Все люди в своё время оказываются в «железном корсете». И многие, как и Мари, стремятся его разорвать. Лев Щепов – сын тайного советника – становится вором. Его брат служит у красных, женится на актрисе и уже тем бросает вызов «железному корсету» отца, разрывая старые семейные узы. Курт Ван тоже пытается вырваться из этого «корсета», бессильно протестуя против власти над ним Макса Шенау. Мораль «железного корсета» определяет его поступки и тогда, когда началась война с Россией. Под впечатлением шовинистического настроения он рвёт со своим другом Андреем Старцевым только из-за того, что тот – русский.

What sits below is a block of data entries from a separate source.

/-- An event of R60 asks for changes of the record. -/
def State.idEvent (s : State) (ps : List (Nat × List Nat)) : State :=
  (s.setSys { s.sys with idStage := s.sys.idStage ++ ps }).idStart

/-- ID_RECORD_WRITE_DONE: the copy is written and becomes the copy in use (R60). -/
def execIdRecordWriteDone (t : Nat) (s : State) : Host.Outcome State Fault Refusal :=
  let s := s.at t
  .next (match s.sys.idWriting with
  | none => s
  | some (k, b) =>
    ((s.setSys { s.sys with idWriting := none, idUse := some b }).wr bRST RST_BOOT_STATUS_ID_COPY (k + 1)).idStart)

/-! ### Bank swap -/

/-- Set the swap record's state. -/
def State.setSwap (s : State) (st : Nat) (act : Option Nat) : State :=
  (s.setSys { s.sys with swapState := st, swapActive := act }).showSwap

/-- A request that the present state does not list (R90). -/
def State.swapRefuse (s : State) : State := s.wr bRST RST_SWAP_CTRL_SWAP_REFUSED 1

/-- `CANCEL` (R89, R90). -/
def State.swapCancel (s : State) : State :=
  if s.sys.swapState = 1 then s.setSwap 0 s.sys.swapActive else s.swapRefuse

/-- `TRIAL` (R89, R90). -/
def State.swapTrial (s : State) : State :=
  if s.sys.swapState = 0 ∧ !s.sys.verifying then s.setSys { s.sys with verifying := true, swapFrom := s.activeBank } else s.swapRefuse

/-- `CONFIRM` (R89, R90). -/
def State.swapConfirm (s : State) : State :=
  if s.sys.swapState = 2 then s.setSwap 0 (some s.sys.bank) else s.swapRefuse

/-- A write `v` of `RST_SWAP_CTRL` (R89-R92): `SWAP_REFUSED` clears with or without the key. -/
def State.swapCtrl (s : State) (i v : Nat) : State :=
  if !s.regAllowed i true bRST 0x11C then s.deny i true (regBase + bRST * 0x100000 + 0x11C)
  else
    let s := if bit v 6 = 1 then s.wr bRST RST_SWAP_CTRL_SWAP_REFUSED 0 else s
    if bits v 16 16 ≠ 0xA5C3 then s
    else
      let s := if bit v 0 = 1 then s.swapCancel else s
      let s := if bit v 1 = 1 then s.swapTrial else s
      if bit v 2 = 1 then s.swapConfirm else s

/-- TRIAL: a write `v` of `RST_SWAP_CTRL` with `TRIAL` (R89). -/
def execTrial (t i v : Nat) (s : State) : Host.Outcome State Fault Refusal := .next ((s.at t).swapCtrl i v)

/-- CANCEL: a write `v` of `RST_SWAP_CTRL` with `CANCEL` (R89). -/
def execCancel (t i v : Nat) (s : State) : Host.Outcome State Fault Refusal := .next ((s.at t).swapCtrl i v)

/-- CONFIRM: a write `v` of `RST_SWAP_CTRL` with `CONFIRM` (R89). -/
def execConfirm (t i v : Nat) (s : State) : Host.Outcome State Fault Refusal := .next ((s.at t).swapCtrl i v)

/-- SWAP_REFUSED_CLEAR: a write `v` of `RST_SWAP_CTRL` that clears `SWAP_REFUSED` (R92). -/
def execSwapRefusedClear (t i v : Nat) (s : State) : Host.Outcome State Fault Refusal := .next ((s.at t).swapCtrl i v)

/-- Whether every image of a bank passes (R79, R89). -/
def State.bankPasses (s : State) (k : Nat) : Bool :=
  let base := flashBase + 0x6000000 * k
  s.dirCode base == 0 && ((s.directory base).getD []).all (fun e => s.imageCode base e == 0)

/-- TRIAL_VERIFY_DONE: the background verification of the other bank ends (R89). -/
def execTrialVerifyDone (t : Nat) (s : State) : Host.Outcome State Fault Refusal :=
  let s := s.at t
  .next (if !s.sys.verifying then s
  else
    let k := 1 - s.activeBank
    let s := s.setSys { s.sys with verifying := false }
    if s.bankPasses k then s.setSwap 1 s.sys.swapActive else s.markBad k)

/-- Whether a range of the flash window touches the copies of the option bytes, which change only through an option image (R77). -/
def touchesOptions (off n : Nat) : Bool := decide (off < 0xC002000) && decide (0xC000000 < off + n)

/-- The bank that an offset of the flash window lies in, 2 for the option area. -/
def bankOfOffset (off : Nat) : Nat := if off < 0x6000000 then 0 else if off < 0xC000000 then 1 else 2

/-- FLASH_PROGRAM: a program or erase of flash at `off` with the bytes it leaves (R89, R91, R496). -/
def execFlashProgram (t i off : Nat) (data : List Nat) (s : State) : Host.Outcome State Fault Refusal :=
  let s := s.at t
  let a := flashBase + off
  let n := data.length
  .next (if 0x10000000 < off + n then s.answer 0x0201 []
  else if touchesOptions off n then s.deny i true a
  else if bankOfOffset off = 2 ∨ bankOfOffset (off + n - 1) = 2 then
    (if s.groupNow i = 7 then (s.write a data).answer 0 [] else s.deny i true a)
  else if !(s.mgmtOrHost i || s.groupNow i == 7 || s.tableAllows i true a n) then s.deny i true a
  else if bankOfOffset off = s.activeBank ∨ bankOfOffset (off + n - 1) = s.activeBank then s.answer 0x0101 []
  else
    let s := if s.sys.swapState = 1 then s.setSwap 0 s.sys.swapActive else s
    (s.write a data).answer 0 [])

end Sys2Proof.Machine
end

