/-- The link goes away (R112): no triggers, and every line in flight is late. `event` is false when the port itself stops. -/
def State.dropLink (s : State) (p : Nat) (event : Bool) : State :=
  let b := bCAM p
  let s := (((s.wr b CAM_LINK_LINK_UP 0).wr b CAM_LINK_LANES 0).wr b CAM_LINK_RATE 0).wr b CAM_LINK_LANE_UP 0
  let s := (List.range 4).foldl (fun s k => s.untrain (4 * p + k)) s
  let s := s.setCam p { s.camP p with step := 2, since := none, resume := none }
  let s := if event then (s.inc b CAM_CNT_LINKLOSS).raise 0x0101 b p else s
  s.mapLines p (fun l => { l with late := true })

/-- CAM_LINK_LOSS: a chosen lane has lost signal or lock for 10 µs (R112). -/
def execCamLinkLoss (t p : Nat) (s : State) : Host.Outcome State Fault Refusal :=
  let s := s.at t
  .next (if p < 8 ∧ s.rd (bCAM p) CAM_LINK_LINK_UP = 1 then s.dropLink p true else s)

/-- CAM_HEARTBEAT_TIMEOUT: no heartbeat for 100 ms (R112). -/
def execCamHeartbeatTimeout (t p : Nat) (s : State) : Host.Outcome State Fault Refusal :=
  let s := s.at t
  .next (if p < 8 ∧ s.rd (bCAM p) CAM_LINK_LINK_UP = 1 ∧ (s.camP p).hbAt + 100000000 ≤ s.now then s.dropLink p true else s)

/-- CAM_HEARTBEAT: a heartbeat packet arrives (R109, R112). -/
def execCamHeartbeat (t p : Nat) (s : State) : Host.Outcome State Fault Refusal :=
  let s := s.at t
  .next (if p < 8 ∧ s.rd (bCAM p) CAM_LINK_LINK_UP = 1 then s.setCam p { s.camP p with hbAt := s.now } else s)

/-- CAMERA_DISCOVERY_RETRY: the factory program tests again, one second after the last test (R95). -/
def execCameraDiscoveryRetry (t : Nat) (s : State) : Host.Outcome State Fault Refusal :=
  let s := s.at t
  let x := s.camP 0
  .next (if s.sys.factory.on && s.discovers 0 && decide (x.step ≤ 2) && decide (x.since.getD 0 + 1000000000 ≤ s.now) then
    s.discStep 0 2 else s)

/-- POCXP_OVERCURRENT: a feed has carried more than 0.6 A for 1 ms and loses its power (R44). -/
def execPocxpOvercurrent (t p : Nat) (s : State) : Host.Outcome State Fault Refusal :=
  let s := s.at t
  .next (s.setCam p { s.camP p with power := false })

/-- VCXP_CHANGE: `VCXP` returns to its range, or leaves it, and then no camera has power (R50). -/
def execVcxpChange (t : Nat) (ok : Bool) (s : State) : Host.Outcome State Fault Refusal :=
  let s := s.at t
  let s := s.setSys { s.sys with vcxp := ok }
  .next (if ok then s else (List.range 8).foldl (fun s n => s.setCam n { s.camP n with power := false }) s)

/-! ### Triggers (R114-R120) -/

/-- The factory's line divider N (R97): the smallest with count rate ÷ N at most the camera's maximum line rate. -/
def State.factoryDiv (s : State) : Nat :=
  let r := (s.speed 0).natAbs
  if s.sys.factory.maxRate = 0 then 1 else max 1 (ceilDiv r s.sys.factory.maxRate)

/-- The trigger source of port `n` in effect. -/
def State.trigSrc (s : State) (n : Nat) : Nat := if s.factoryCam n then 1 else s.act (bCAM n) CAM_TRIG_SRC

/-- The trigger step of port `n` in effect. -/
def State.trigStep (s : State) (n : Nat) : Nat :=
  if s.factoryCam n then 256 * s.factoryDiv else s.act (bCAM n) CAM_TRIGSTEP_STEP

/-- The trigger phase of port `n` in effect. -/
def State.trigPhase (s : State) (n : Nat) : Nat := if s.factoryCam n then 0 else s.act (bCAM n) CAM_TRIGPH_PHASE

/-- Whether the trigger grid of port `n` in effect lies within its limits (R132). -/
def State.gridOk (s : State) (n : Nat) : Bool := decide (16 ≤ s.trigStep n) && decide (s.trigPhase n < s.trigStep n)

/-- Whether port `n` takes part in a trigger: it is not OFF and its stream is on. -/
def State.streams (s : State) (n : Nat) : Bool := s.factoryCam n || s.rd (bCAM n) CAM_CTRL_STREAM == 1

/-- The shortest trigger period of port `n` in ns (R116, R132). -/
def State.minPeriod (s : State) (n : Nat) : Nat := max (s.act (bCAM n) CAM_TIMING_MIN_PERIOD) (s.camP n).minNs

/-- Whether port `n` may send a trigger: ON with no fence, with its link up and not barred by R113. -/
def State.maySend (s : State) (n : Nat) : Bool :=
  s.runs (bCAM n) && (n == 8 || s.rd (bCAM n) CAM_LINK_LINK_UP == 1) && !(s.camP n).barred && (s.camP n).resume.isNone

/-- A returned link sends triggers again from the first part that starts at or after its return (R113). -/
def State.resumeAt (s : State) (n : Nat) (pos : Int) : State :=
  let x := s.camP n
  match x.resume with
  | some r =>
    match s.partOf (s.camStp n) pos with
    | some (_, start) => if r ≤ start then s.setCam n { x with resume := none, fresh := true, from_ := start } else s
    | none => s
  | none => s

/-- The trigger packet or pulse (R117, R123), with the strobes that follow it (R450); the place of the uplink's character
boundaries is open. -/
def State.sendTrigger (s : State) (n : Nat) (k : Int) : State :=
  let x := s.camP n
  let s := s.setCam n { x with lastSent := some s.now }
  let s := if n = 8 then s.setCam 8 { s.camP 8 with cc0 := some (s.now + 10 * s.act bPCAM PCAM_IFCFG_CC_PULSE) }
    else
      let f := s.takeFree
      f.2.send (.trigger n k s.now (Config.freeNat f.1 % 480))
  s.camStrobes n

/-- A trigger with index `k` whose line lies at `pos` (R112, R113, R116, R118). -/
def State.camTrigger (s : State) (n : Nat) (k pos : Int) : State :=
  if !s.streams n || s.fsm (bCAM n) == fOFF then s
  else if s.lnk.ending && !s.factoryCam n && (s.partOf (s.camStp n) pos).isNone then s.wr (bCAM n) CAM_CTRL_STREAM 0
  else
    let s := s.resumeAt n pos
    let early := match (s.camP n).lastSent with
      | some a => decide (s.now < a + s.minPeriod n)
      | none => false
    if !s.maySend n then s.addLines n k pos true
    else if early then (s.inc (bCAM n) CAM_CNT_TRIGDROP).addLines n k pos true
    else (s.sendTrigger n k).addLines n k pos false

/-- The next trigger of a position grid above a high-water position, as index and position (R114, R115). -/
def nextTrigger (step phase : Nat) (hw : Int) : Int × Int :=
  let k := (hw - phase) / (step : Int) + 1
  (k, phase + k * step)

/-- POSITION_TRIGGER: the position passes the next trigger position while it does not move backward (R115). -/
def execPositionTrigger (t p : Nat) (s : State) : Host.Outcome State Fault Refusal :=
  let s := s.at t
  let src := s.trigSrc p
  .next (if p < 9 ∧ (src = 1 ∨ src = 2) ∧ s.gridOk p then
    match (s.camP p).hw with
    | some hw =>
      let g := nextTrigger (s.trigStep p) (s.trigPhase p) hw
      if g.2 ≤ s.pos (src - 1) ∧ 0 ≤ s.speed (src - 1) ∧ !s.epochBars (src - 1) g.2 then
        (s.setCam p { s.camP p with hw := some g.2 }).camTrigger p g.1 g.2
      else s
    | none => s
  else s)

/-- TIME_TRIGGER: the time base passes the next instant of the port's grid; one stepped over makes a late line (R114, R464). -/
def execTimeTrigger (t p : Nat) (s : State) : Host.Outcome State Fault Refusal :=
  let s := s.at t
  .next (if p < 9 ∧ s.trigSrc p = 3 ∧ s.gridOk p then
    let step := s.trigStep p * 16777216
    let phase := s.trigPhase p * 16777216
    let x := nextInstant step phase (s.camP p).timeHw
    if x ≤ s.tb.time then
      let k : Int := (x % tbSecUnit - phase) / step
      let pos := s.pos (s.camStp p)
      let s1 := s.setCam p { s.camP p with timeHw := x }
      if s.steppedOver x then
        (if s1.streams p && s1.fsm (bCAM p) != fOFF then s1.addLines p k pos true else s1)
      else s1.camTrigger p k pos
    else s
  else s)

/-- DI_TRIGGER: the port takes a filtered rising edge of the selected input that it has not taken before (R114). -/
def execDiTrigger (t p : Nat) (s : State) : Host.Outcome State Fault Refusal :=
  let s := s.at t
  .next (if p < 9 ∧ s.trigSrc p = 4 ∧ (s.camP p).diSeen < Store.get 0 s.field.diRise (s.act (bCAM p) CAM_TRIG_DI_SEL) then
    (s.setCam p { s.camP p with diSeen := s.now + 1 }).camTrigger p (s.camP p).next (s.pos (s.camStp p))
  else s)

/-- The trigger source of port `n` is set: the high-water marks restart, and an input edge already past is not taken (R114, R115, R464). -/
def State.camRetrig (s : State) (n : Nat) (hw : Int) : State :=
  s.setCam n { s.camP n with hw := some hw, timeHw := s.tb.time, diSeen := s.now + 1 }

/-- Port `n` enters ON: discovery may start, and its triggers start at the present position. -/
def State.camOn (s : State) (n : Nat) : State :=
  (s.setCam n { s.camP n with step := 0, since := none, stopAt := none, lastSent := none, fresh := true, from_ := s.pos (s.camStp n) }).camRetrig n
    (s.pos (if s.trigSrc n = 2 then 1 else 0))

/-- Port `n` reaches OFF: its link, its power and its lines end. -/
def State.camOff (s : State) (n : Nat) : State :=
  let s := if n < 8 then s.dropLink n false else s.mapLines n (fun l => { l with late := true })
  let s := s.setCam n { s.camP n with power := false, stopAt := none, step := 0, part := none, acc := [], accLines := 0, win := none }
  if n < 8 then s.wr (bCAM n) CAM_LINK_DISC_DONE 0 else s

/-! ### Lines (R109, R119, R123, R124, R128) -/

/-- Whether a port takes line data: it is ON, or waits for lines already triggered (R128). -/
def State.takesData (s : State) (n : Nat) : Bool :=
  s.isOn (bCAM n) || s.fsm (bCAM n) == fSTOPPING || (s.fsm (bCAM n) == fPENDING && (s.camP n).stopAt.isSome)

/-- The intake of a line's first pixel (R144): space in the Tannery's buffer of 8 lines, or none. -/
def State.intake (s : State) (n : Nat) (l : CamLine) : CamLine :=
  if l.first then l
  else
    let x := s.camP n
    let held := ((x.lines ++ x.judged).filter (fun y => y.first && !y.full)).length
    { l with first := true, full := decide (8 ≤ held) }

/-- The lines whose first pixel has not arrived `LATE_US` after their trigger become late; a pixel that arrives at that instant is in time
(R124). -/
def State.lateLines (s : State) (n ago : Nat) : State :=
  let lim := s.act (bCAM n) CAM_DMG_LATE_US * 1000
  s.mapLines n (fun l => { l with late := l.late || (!l.first && decide (l.trigAt + lim + ago < s.now)) })
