-- ==== Sys2Proof/Machine/Common.lean ====
section
/-!
DEFINITION. The five common registers and the commands of the function state machine (R12-R18, R93, R94).
-/

namespace Sys2Proof.Machine

/-! ### Writes of the common registers -/

/-- A write of a camera port's control word; a stream that starts is a new one (R149). -/
def State.camCtrl (s : State) (b v : Nat) : State :=
  let s := s.enableReq b (bit v 0)
  let n := camOf b
  let s := if bit v 2 = 1 ∧ s.rd b CAM_CTRL_STREAM = 0 then
      s.setCam n { s.camP n with fresh := true, from_ := s.pos (s.camStp n) } else s
  let s := [CAM_CTRL_AUTO_DISC, CAM_CTRL_STREAM, CAM_CTRL_POCXP_EN].foldl (fun s f => s.writeField s.jobRun b v f) s
  if bit v 1 = 0 ∧ isCam b then s.setCam (camOf b) { s.camP (camOf b) with power := false } else s

/-- What a write of a control word does by the kind of function; the controls of `PWR`, `RST`, `CLK`, `HLT` and `MEM4` read 1 and take no
write (R201, R502, R525, R526). -/
def State.ctrlKind (s : State) (b v : Nat) : State :=
  if b = bPWR ∨ b = bRST ∨ b = bCLK ∨ b = bHLT ∨ b = bMEM4 then s
  else if isClu b then (if s.role (b - 0x40) = 2 then (if s.inFuncReset b then s else s.wr b COM_CTRL_ENABLE (bit v 0)) else s.cluCtrl (b - 0x40) v)
  else if isSds b then s.sdsCtrl (b - 0xC0) v
  else if isCam b then s.camCtrl b v
  else if isSlice b then (s.enableReq b (bit v 0)).drainWrite (b - 8) (bit v 1)
  else s.enableReq b (bit v 0)

/-- A write of a control word (R14): a function that stops does what its stop asks; the power cap's own choice is OP7 while its `ENABLE`
is 0 (R531). -/
def State.ctrlWrite (s : State) (b v : Nat) : State :=
  let t := s.ctrlKind b v
  let t := if s.fsm b = fON ∧ t.fsm b = fSTOPPING then t.onStop b else t
  if b = bCAP ∧ bit v 0 = 0 ∧ t.fsm b ≠ fFENCED ∧ t.rd b COM_FENCE_FENCE = 0 then t.capAll 7 else t

/-- A write of 1 to `FENCE` (R15, R93). -/
def State.fenceWrite (s : State) (b v : Nat) : State :=
  if bit v 0 = 1 ∧ fences b ∧ s.rd b COM_FENCE_FENCE = 0 then (s.wr b COM_FENCE_FENCE 1).onFence b else s

/-- A write of 1 to `RESET` (R16, R94). -/
def State.resetWrite (s : State) (b v : Nat) : State :=
  if bit v 0 = 0 ∨ !fences b then s
  else if s.fsm b = fFENCED then
    if s.inFuncReset b then s
    else ((s.wr b COM_RESET_RESET 1).wr bRST RST_CAUSE_FUNC 1).wr bRST RST_FUNC_LAST_BLOCK b
  else s.wr b COM_STATE_RESET_REFUSED 1

/-- A write of 1 to `SNAP` (R18). -/
def State.snapWrite (s : State) (b v : Nat) : State := if bit v 0 = 1 then s.snapBlk b else s

/-- A write of a common register (R12, R13). -/
def State.commonWrite (s : State) (b off v : Nat) : State :=
  if off = 4 then s.ctrlWrite b v
  else if off = 8 then s.fenceWrite b v
  else if off = 0xC then s.resetWrite b v
  else if off = 0x10 then s.snapWrite b v
  else s.writeFields s.jobRun b off v

/-! ### The state machine's own events -/

/-- STARTUP_COMPLETE: the start-up of block `b`'s function completes (R14): its domain has power (R504); a lane completes by its training
and the DRAM function by the boot. -/
def execStartupComplete (t b : Nat) (s : State) : Host.Outcome State Fault Refusal :=
  let s := s.at t
  .next (if blkExists b ∧ s.fsm b = fSTARTING ∧ !s.fencing b ∧ s.domOn b ∧ !isSds b ∧ b ≠ bMEM4 then
    if s.rd b COM_CTRL_ENABLE = 1 then (s.setFsm b fON).onEnter b else s.setFsm b fSTOPPING
  else s)

/-- A cluster that is OFF needs nothing of its rail any more (R520, R522): the rail is asked for what the others need. -/
def State.easeRail (t : State) (b : Nat) : State := if isClu b then t.askRail ((b - 0x40) % 4) else t

/-- SHUTDOWN_COMPLETE: the shut-down of block `b`'s function completes (R14, R504). -/
def execShutdownComplete (t b : Nat) (s : State) : Host.Outcome State Fault Refusal :=
  let s := s.at t
  .next (if blkExists b ∧ (s.fsm b = fSTOPPING ∨ s.fsm b = fPENDING) ∧ !s.fencing b ∧ s.stopReady b then
    let again := s.fsm b = fPENDING
    let s := s.onOff b
    let s := (if again then s.passOff b else s.toOff b).easeRail b
    if isSds b then s.showLane (b - 0xC0) else s
  else s)

/-- FENCE_COMPLETE: no traffic of block `b`'s function is outstanding (R15). -/
def execFenceComplete (t b : Nat) (s : State) : Host.Outcome State Fault Refusal :=
  let s := s.at t
  .next (if blkExists b ∧ s.fencing b then
    let s := if s.fsm b = fON then s.onLeave b true else s
    let s := s.setFsm b fFENCED
    let s := s.onHalt b
    if isSds b then s.showLane (b - 0xC0) else s
  else s)

/-- FUNCTION_RESET_END: the reset of block `b`'s function ends (R17, R94, R507). -/
def execFunctionResetEnd (t b : Nat) (s : State) : Host.Outcome State Fault Refusal :=
  let s := s.at t
  .next (if blkExists b ∧ s.fsm b = fFENCED ∧ s.inFuncReset b then
    let s := s.wipe b
    let s := s.setPwr { s.pwr with saved := Store.put false s.pwr.saved b false }
    let s := (s.toOff b).easeRail b
    if isSds b then s.showLane (b - 0xC0)
    else if b = bCAP then s.capAll 7
    else if b = bFIO then s.refreshFio
    else s
  else s)

/-- INTERNAL_FAULT: an internal fault of block `b`'s function (R14). -/
def execInternalFault (t b : Nat) (s : State) : Host.Outcome State Fault Refusal :=
  let s := s.at t
  .next (if blkExists b ∧ s.fsm b ≠ fFENCED ∧ s.fsm b ≠ fFAULT ∧ !s.fencing b then
    let s := if s.fsm b = fON then s.onLeave b false else s
    let s := s.setFsm b fFAULT
    let s := s.onHalt b
    if isSds b then s.showLane (b - 0xC0) else s
  else s)

end Sys2Proof.Machine
end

К. Федин ещё не отошёл от серапионовских деклараций и не старается следовать указаниям вершителей идеологии. Он по-своему решает судьбы своих героев. Андрей Старцев совсем иной тип личности. Он как бы остаётся вне влияния общественных сил, старательно отточивших Курта Ванна. Он сохранил верность себе, избегая всего мрачного, ужасного. В жизни влечёт его светлое, доброе. Его утончённая душа не приемлет того страшного, мёртвого, неродившегося, что накопилось в анатомическом театре, всего, что люди так бесстыдно выставили напоказ. Отвращение и ужас вызывает у него и забава обывателей, швыряющих в тире большой тряпичный мяч в чучела преступников, которых когда-то покарало правосудие.
Андрей хочет вырваться из плена, превратившего человека в орудие чужой воли, он больше не может жить в этой цитадели, где опутан каждый его шаг, где на него «давят люди, голоса людей, даже добро людей». Он должен бежать, потому что не может больше бездействовать. И он хочет быть самим собой, а здесь, где он чужой, над ним властвует неумолимая сила, страшный порядок, автоматизирующий человека. Он на какое-то мгновение вырвался на свободу, глотнул свежего воздуха, но отказался от свободы и сознательно вернулся снова в плен: «Бежать хорошо по знакомым путям. Неизвестные – тяжелы и суровы… Побеги совершают герои, а героев так мало на свете» (Там же. С. 245).
Андрей – не герой. Да и сам К. Федин в письме к Горькому, напомнив ему его слова «о пороке русских литературных произведений: во всех них отсутствует герой», признаётся, что, как ни героична эпоха, о которой он писал, герой его прочно удержал наследие своих литературных предков: «Но я не ставил себе задачей героизировать лицо своей повести, а только хотел показать характер эпохи и стремился сделать это правдиво» (М. Горький и советские писатели. С. 479).
Обратившись к новой, героической революционной эпохе, писатель, как мы видели, стремился решить проблемы гуманизма традиционными средствами. Жизнь, суровая героика Гражданской войны постоянно обнажали противоречие между «долгом» и «чувством», необходимостью жестокости и мерой человечности. Федин исследует истоки традиционного гуманизма и вынужден показать его бессилие в условиях новой действительности. Андрей Старцев, с его принципом всепрощения, с его бескомпромиссной жалостью, не был героем революционной нови, как не был им и стальной, лишённый всяких сомнений и колебаний Курт Ван.
Рядом с Фединым, по-своему, ошибаясь и обретая, искали нового пути другие талантливые писатели. Ярко заявил о себе в начале 20-х годов Борис Андреевич Пильняк (Вогау, 1894–1938). Писать и печататься начал ещё до революции. Но, окончив Московский коммерческий институт, он полностью отдался литературе, оказавшись под влиянием Андрея Белого в области поисков литературной формы.
Поиски новой литературной формы порой заслоняли Пильняку содержание эпохи, мешали сблизиться с народом, его запросами, отразить его современные чаяния – это предопределило его разбросанность, взвихрённость его творчества. Он был талантлив, но слаб характером, неустойчив в своих литературно-эстетических воззрениях, отсюда его шатания под действием напористой критики. Неудачи и шатания Бориса Пильняка критик В. Полонский остроумно уподобил шахматам без короля.